Instructions to follow: Copy out all lines from the entries below in which "pending" occurs.

Given entries:
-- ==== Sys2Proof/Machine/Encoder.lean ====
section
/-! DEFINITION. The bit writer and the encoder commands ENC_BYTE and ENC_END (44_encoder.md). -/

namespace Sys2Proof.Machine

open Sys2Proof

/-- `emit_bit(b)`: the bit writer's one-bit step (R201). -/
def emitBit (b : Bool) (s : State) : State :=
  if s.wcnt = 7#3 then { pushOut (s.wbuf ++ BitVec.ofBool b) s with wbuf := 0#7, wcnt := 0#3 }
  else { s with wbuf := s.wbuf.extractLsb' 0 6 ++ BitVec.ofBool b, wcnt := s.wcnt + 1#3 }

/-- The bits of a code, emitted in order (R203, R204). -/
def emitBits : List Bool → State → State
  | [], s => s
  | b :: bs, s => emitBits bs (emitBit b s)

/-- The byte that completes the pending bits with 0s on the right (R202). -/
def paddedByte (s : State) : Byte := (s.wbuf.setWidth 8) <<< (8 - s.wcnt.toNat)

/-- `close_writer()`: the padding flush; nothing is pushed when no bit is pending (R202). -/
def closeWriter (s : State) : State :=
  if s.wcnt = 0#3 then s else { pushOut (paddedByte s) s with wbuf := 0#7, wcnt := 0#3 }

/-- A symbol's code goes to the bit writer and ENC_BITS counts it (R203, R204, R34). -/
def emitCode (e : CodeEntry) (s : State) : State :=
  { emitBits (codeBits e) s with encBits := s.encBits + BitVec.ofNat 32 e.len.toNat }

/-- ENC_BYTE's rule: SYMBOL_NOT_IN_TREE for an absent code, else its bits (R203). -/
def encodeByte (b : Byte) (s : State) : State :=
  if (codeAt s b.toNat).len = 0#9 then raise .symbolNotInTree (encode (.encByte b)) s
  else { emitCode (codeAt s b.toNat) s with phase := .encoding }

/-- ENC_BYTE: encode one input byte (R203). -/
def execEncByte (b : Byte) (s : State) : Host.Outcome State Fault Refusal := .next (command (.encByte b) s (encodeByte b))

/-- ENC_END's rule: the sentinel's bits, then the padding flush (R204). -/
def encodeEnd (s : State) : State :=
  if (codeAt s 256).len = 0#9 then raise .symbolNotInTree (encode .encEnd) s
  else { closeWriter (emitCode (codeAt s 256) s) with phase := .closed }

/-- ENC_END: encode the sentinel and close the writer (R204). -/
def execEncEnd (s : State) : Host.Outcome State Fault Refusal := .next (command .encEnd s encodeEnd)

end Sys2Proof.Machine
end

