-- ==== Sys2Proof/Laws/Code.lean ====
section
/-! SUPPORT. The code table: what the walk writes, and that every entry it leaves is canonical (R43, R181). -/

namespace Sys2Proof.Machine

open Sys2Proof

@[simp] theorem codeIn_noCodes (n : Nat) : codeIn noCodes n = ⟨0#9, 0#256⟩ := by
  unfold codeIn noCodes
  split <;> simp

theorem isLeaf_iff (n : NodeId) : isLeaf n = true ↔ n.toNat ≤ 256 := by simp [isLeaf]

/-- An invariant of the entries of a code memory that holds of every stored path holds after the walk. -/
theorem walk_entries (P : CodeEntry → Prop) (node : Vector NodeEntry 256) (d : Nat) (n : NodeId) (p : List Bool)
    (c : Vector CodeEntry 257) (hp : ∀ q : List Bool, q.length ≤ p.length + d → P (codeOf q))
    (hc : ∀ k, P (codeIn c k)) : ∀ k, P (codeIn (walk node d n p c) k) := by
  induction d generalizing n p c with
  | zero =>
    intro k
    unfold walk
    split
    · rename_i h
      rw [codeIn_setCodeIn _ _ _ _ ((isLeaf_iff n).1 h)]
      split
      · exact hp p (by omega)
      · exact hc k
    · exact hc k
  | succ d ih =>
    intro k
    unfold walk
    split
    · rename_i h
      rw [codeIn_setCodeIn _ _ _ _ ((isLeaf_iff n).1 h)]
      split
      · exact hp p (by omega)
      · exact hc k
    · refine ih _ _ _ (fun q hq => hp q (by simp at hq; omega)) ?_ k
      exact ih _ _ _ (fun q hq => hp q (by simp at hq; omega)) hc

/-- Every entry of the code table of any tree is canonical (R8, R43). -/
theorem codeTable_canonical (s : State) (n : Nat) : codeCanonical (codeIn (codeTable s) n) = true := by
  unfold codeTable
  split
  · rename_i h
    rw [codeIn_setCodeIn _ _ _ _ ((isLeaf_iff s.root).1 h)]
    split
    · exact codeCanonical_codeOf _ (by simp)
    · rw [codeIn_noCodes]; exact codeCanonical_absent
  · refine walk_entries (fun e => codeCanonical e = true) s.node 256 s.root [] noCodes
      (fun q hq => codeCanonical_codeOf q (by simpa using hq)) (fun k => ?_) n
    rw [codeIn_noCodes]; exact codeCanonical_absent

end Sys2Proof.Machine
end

Task answer:
/-- The byte that completes the pending bits with 0s on the right (R202). -/
/-- `close_writer()`: the padding flush; nothing is pushed when no bit is pending (R202). -/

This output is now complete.